Angela: All babies are different. Early on I had this idea that, you know, we’ll all go to shows… I’ll wear her, and she’ll wear those ear protector things. But that’s not the child I was blessed with. I have a child that likes to be in her own bed at 7pm, and then a 45-minute interval of alone time where she chats and sings. And if you don’t give her that time by herself she’s very cranky and won’t sleep. I respect that about her. She’s not shy or introverted, but she has a sense of self-awareness out of the gate that I really admire. It took me until I was in my 30s to learn how to create some boundaries for myself! (laughter) I choose to honor that this is how she feels about these things. She doesn’t like snow, which I’m disappointed about… but you know, she doesn’t have to like snow just because I do. She matches pitch really well. I’m constantly navigating my own pressures and expectations as a mother, but also of my child. To let her be who she is.

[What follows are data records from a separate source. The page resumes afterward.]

-- ==== Sys2Proof/Machine/Reset.lean ====
section
/-! DEFINITION. Machine/Reset.lean: what a reset does to the blocks behind the register pages (spec/03 R62, R63, spec/16
R407, R409). -/

namespace Sys2Proof.Machine

/-! ### Blocks at their start -/

def noPower : PowerSt := ⟨1, false, none, none, none, none, 0⟩
def noSafe : SafeSt := ⟨[], [], [], [], [], [0, 0, 0, 0, 0], 0, none, false, false, [], [], []⟩
def noCores : CoreSt := ⟨0, none, none, 0, false, [], [], none, none⟩
def noFuse : FuseSt := ⟨none, 0, [], false, false, none, [], false⟩
def noSched : SchedSt :=
  ⟨[], [], [], [], [], false, false, [false, false, false, false], [0, 0, 0, 0], none⟩
def noClients : ClientSt := ⟨[], [], [], [], [], 0, none, none, [], 0, 0, [], [], []⟩
def noBulk : BulkSt := ⟨[], [], [], [], 0, [], [], [], []⟩
def noPack : PackSt := ⟨none, ⟨[], [], false⟩, none, [], [], [], []⟩
def noIsp : IspSt := ⟨[], [], [], 0⟩
def noFab : FabSt := ⟨[], [], [], [], []⟩
def noSpm : SpmSt := ⟨[], [], [], [], [], [], []⟩
def noEpoch : EpochSt :=
  { line := 0, frame := 0, base := 0, prevLen := 10000, pendMode := none, pendOwn := false, pendLate := false,
    pendSince := 0, syncMaster := false, ownMaster := false, phase := 0, freq := 0, lpAcc := 0, entered := 0, lastBeat := none, seq := 0,
    latest := [none, none, none, none], delayBad := [false, false, false, false], gotBeat := false, missed := 0,
    aligned := 0, holdLine := 0, holdLen := 0, syncMissed := 0, syncSeen := false, pulse := none, mapPrev := none,
    mapNow := false, stepped := false, haltPending := false }

/-! ### Tiles that are mapped out or lose power -/

/-- Every wait at a tile ends with a cause: a port's access, which halts its group; a mover descriptor; the fabric's; the tile's
own compare-and-count descriptors end with FAULT (spec/07 R171, R172, spec/10 R231, spec/12 R284, R291, spec/16 R409). -/
def Blk.endWaits (b : Blk) (t cause : Nat) : Blk :=
  let ws := (b.tile t).waits
  let b := b.setTile t { b.tile t with waits := ws.filter (fun w => w.req == 10 || w.req == 11) }
  let b := ws.foldl (fun b w =>
    if w.req ≤ 7 then b.portFault w.src w.port cause w.slot
    else if w.req == 9 then b.moverHalt w.src (if cause == tcMappedOut then mcMappedOut else cause) (some (b.moverDesc w.src))
    else if w.req == 10 then b.fabricWaitEnds t w (if cause == tcMappedOut then fcMappedOut else fcPower)
    else b) b
  b.ccFault t (fun _ => true)

/-- TILE_MAP_OUT (spec/07 R172): a running group halts with MAPPED_OUT, and so end the waits of every other requester. -/
def Blk.tileMapOut (b : Blk) (t : Nat) : Blk :=
  let b := b.set (TILE.TCTRL_MAP_OUT t) 1
  if b.tstate t == tsMappedOut then b
  else
    let b := (b.haltGroup t tcMappedOut).set (TILE.STATUS_TSTATE t) tsMappedOut
    (b.setTile t { b.tile t with checking := false }).endWaits t tcMappedOut

/-- A write of TCTRL (spec/07 R172, R173, R174). -/
def Blk.writeTctrl (b : Blk) (t v : Nat) : Blk :=
  let b := if bitAt v 3 then b.tileCancel t else b
  let b := if bitAt v 1 then b.tileRelease t else b
  let b := if bitAt v 0 then b.tileMapOut t else if b.flag (TILE.TCTRL_MAP_OUT t) then b.tileMapIn t else b
  if bitAt v 2 then b.tileSelfCheck t else b

/-- A tile's scratchpad is unpowered: its contents, tags and codes are gone (spec/07 R163, R164). -/
def Blk.dropScratch (b : Blk) (t : Nat) : Blk :=
  let s := b.spm
  { b with spm := { s with
    bytes := Tbl.clear s.bytes (fun k => k / 0x400000 == t), full := Tbl.clear s.full (fun k => k / 0x4000 == t)
    vote := Tbl.clear s.vote (fun k => k / 0x4000 == t), poison := Tbl.clear s.poison (fun k => k / 0x20000 == t)
    flips := Tbl.clear s.flips (fun k => k / 0x20000 == t), init := Tbl.clear s.init (fun k => k == t) } }

/-! ### One page -/

/-- What Erg knows of the fleet when it starts. -/
def noFleet : FleetSt :=
  ⟨none, [false, false, false, false], [0, 0, 0, 0], none, [], [], 0, none, none, false, false, 0, [], [], [], false, none, false, false, none, []⟩

/-- The block of a page after a reset: `off` when its domain has lost power; a cold reset clears the logs as well (STK). Its
registers are reset by themselves. -/
def Blk.unitReset (b : Blk) (kind : ResetKind) (off : Bool) (page : Nat) : Blk :=
  let cold := kind == .cold
  let ep := b.ep
  if page == Page.SAFE then
    { b with safe := { noSafe with slog := if cold then [] else b.safe.slog, windowAt := ep.line }, reports := [] }
  else if page == Page.TALLY then b.tallyReset
  else if page == Page.OASIS then b.setOasis noOasis
  else if page == Page.PWR then
    { b with power := { b.power with request := none, step := if cold then none else b.power.step, hot := 0 } }
  else if page == Page.FUSE then if cold then { b with fuse := { b.fuse with burn := none, resetWaits := 0 } } else b
  else if page == Page.SEN then { b with sen := senReset }
  else if page == Page.EPOCH then
    if cold then { b with ep := noEpoch }
    else
      let ep := { ep with pendMode := none, pendOwn := false, pendLate := false, pulse := none, mapPrev := none }
      { b with ep := { ep with mapNow := false, syncMissed := 0, syncSeen := false } }
  else if page == Page.CROUTE then b.crouteReset
  else if page == Page.ISP then if cold then { b with isp := noIsp } else b.ispSoftReset
  else if page == Page.ISPSTAT then { b with isp := { b.isp with published := [] } }
  else if 0x20 ≤ page && page < 0x30 then
    let t := page - 0x20
    if off then (((b.endGroupWaits t causePower).endWaits t causePower).dropScratch t).setTile t noTile
    else
      let b := b.tileSoftReset t
      if cold then b.setTile t noTile else b
  else if page == Page.SPM then { b with spm := { b.spm with plog := if cold then [] else b.spm.plog } }
  else if page == Page.MOVER then b.moverSoftReset
  else if page == Page.PACK then { b with pack := noPack }
  else if page == Page.BULK then
    if off then { b with bulk := noBulk }
    else if cold then { b with bulk := { noBulk with bytes := b.bulk.bytes, poison := b.bulk.poison, flips := b.bulk.flips } }
    else { b with bulk := { b.bulk with waits := [] } }
  else if 0x40 ≤ page && page < 0x44 then
    let p := page - 0x40
    let b := if lsIdent ≤ b.get (XPORT.STATUS_LSTATE p) && !off then b.portDown p else b
    { b with ports := setNth b.ports p noPort, ep := { b.ep with latest := setNth b.ep.latest p none
                                                                 delayBad := setNth b.ep.delayBad p false } }
  else if page == Page.XROUTE then
    { b with route := { b.route with tables := if cold then [] else b.route.tables, pending := none, held := [], own := [] } }
  else if page == Page.XQP then
    let b := b.xqpReset
    { b with fab := { b.fab with qlog := if cold then [] else b.fab.qlog } }
  else if page == Page.XEPOCH then
    { b with ep := { b.ep with entered := ep.line, lastBeat := none, gotBeat := false, missed := 0, aligned := 0,
                               latest := [none, none, none, none] } }
  else if page == Page.SEARCH then b.searchReset
  else if page == Page.HOST || page == Page.HOST + 1 then { b with macs := setNth b.macs (page - Page.HOST) noMac }
  else if page == Page.CAN || page == Page.CAN + 1 then { b with cans := setNth b.cans (page - Page.CAN) noCan }
  else if page == Page.CLIENT then { b with client := { noClients with healthAt := ep.line } }
  else if page == Page.SCHED then
    { b with sched := if cold then noSched else { noSched with words := b.sched.words, evt := b.sched.evt } }
  else if page == Page.CORE then
    { b with cores := { b.cores with kernels := [] }, fleet := if kind == .soft then b.fleet else noFleet }
  else if page == Page.JOURNAL then b.journalReset
  else b

/-- A reset of a kind of the pages that `p` picks: blocks first, as their ends read the registers, then registers. JOURNAL
starts recovering (spec/15 R395). Holding registers are cleared by a cold reset alone (spec/02 R36), staging registers by that
and with their page's domain (notes/assumptions/6). -/
def Blk.resetPages (b : Blk) (kind : ResetKind) (off : Bool) (p : Nat → Bool) : Blk :=
  let pages := assignedPages.filter p
  let b := b.each pages (fun b g => b.unitReset kind off g)
  let b := b.resetRegs kind p
  let gone := fun (k : Nat) => kind == .cold && p (k % 256)
  let b := { b with pages := Tbl.clear b.pages p, hold := Tbl.clear b.hold (fun k => gone k && !off), stage := Tbl.clear b.stage gone }
  let b := b.each (pages.filter (fun g => 0x20 ≤ g && g < 0x30 && !off)) (fun b g =>
    b.set (TILE.STATUS_TSTATE (g - 0x20)) (if b.flag (TILE.TCTRL_MAP_OUT (g - 0x20)) then tsMappedOut else tsIdle))
  b.when (pages.contains Page.JOURNAL && !off) (fun b => b.conf JOURNAL.J_CTRL_RECOVERING 1)

/-- The pages of a domain. -/
def inDomain (d page : Nat) : Bool := domainOf page == some d

/-- A domain loses power: work in progress ends with POWER for its requesters, its state is gone (spec/16 R402, R409). With SYS
the generator goes over to LP at this line-period boundary, with nothing accumulated (spec/02 R48), and SYNC_OUT is pulled low
(spec/17 R432). -/
def Blk.domainOff (b : Blk) (d : Nat) : Blk :=
  if !b.domainOn d then b
  else
    let b := { b with domOn := b.domOn - 2 ^ d }
    let b := b.when (d == 1) (fun b =>
      let b := { b with ep := { b.ep with lpAcc := 0, pulse := none } }
      b.emit (.syncOut b.syncOutLevel))
    b.resetPages .cold true (inDomain d)

/-- A domain becomes ON with its pages at their reset values (spec/16 R407); every granule of its tiles is re-initialised
(spec/07 R163). -/
def Blk.domainUp (b : Blk) (d : Nat) : Blk :=
  if b.domainOn d then b
  else
    let b := { b with domOn := b.domOn + 2 ^ d }
    let b := b.each (indicesWhere 16 (fun t => inDomain d (tilePage t))) (fun b t => b.setInit t (2 ^ 48 - 1))
    b.when (d == 1) (fun b =>
      let b := b.emit (.syncOut b.syncOutLevel)
      { b.conf JOURNAL.J_CTRL_RECOVERING 1 with safe := { b.safe with windowAt := b.ep.line } })

/-- SOFT_RESET of a page (spec/03 R62, R63): RESETTING until the block is idle; `en` leaves it enabled. SAFE takes none
(spec/20). -/
def Blk.softReset (b : Blk) (page : Nat) (en : Bool) : Blk :=
  if page == Page.SAFE then b
  else
    let b := b.resetPages .soft false (· == page)
    let b := b.when en (fun b => b.set (hEn page) 1)
    b.raise (hResetting page)

/-- SOFT_RESET_DONE (spec/03 R62). -/
def Blk.softResetDone (b : Blk) (page : Nat) : Blk := b.set (hResetting page) 0

end Sys2Proof.Machine
end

Sometimes I feel a lot of mom guilt, because any spare time I have, I’m just trying to maintain a creative practice in my own home. I have this career that really doesn’t pay me anything, and it’s separate from childcare, it’s just… extra. It’s desire, it’s pressure, it’s all of these things – but I need it to feel okay about myself. That realization actually made me feel better. She doesn’t need to go to dance class, she’s two! She can dance any time she wants. We all live in a building together with my mother-, father-, and sister-in-law. My mother-in-law was a concert pianist, and there’s a baby grand piano in their apartment. Hattie has a pretty decent form just from watching her grandmother. The piano’s got weighted keys - it’s not this miniaturized kid keyboard - it’s the real thing. And that’s her normal. I just want my daughter to observe her parents as artists, and see that that’s possible.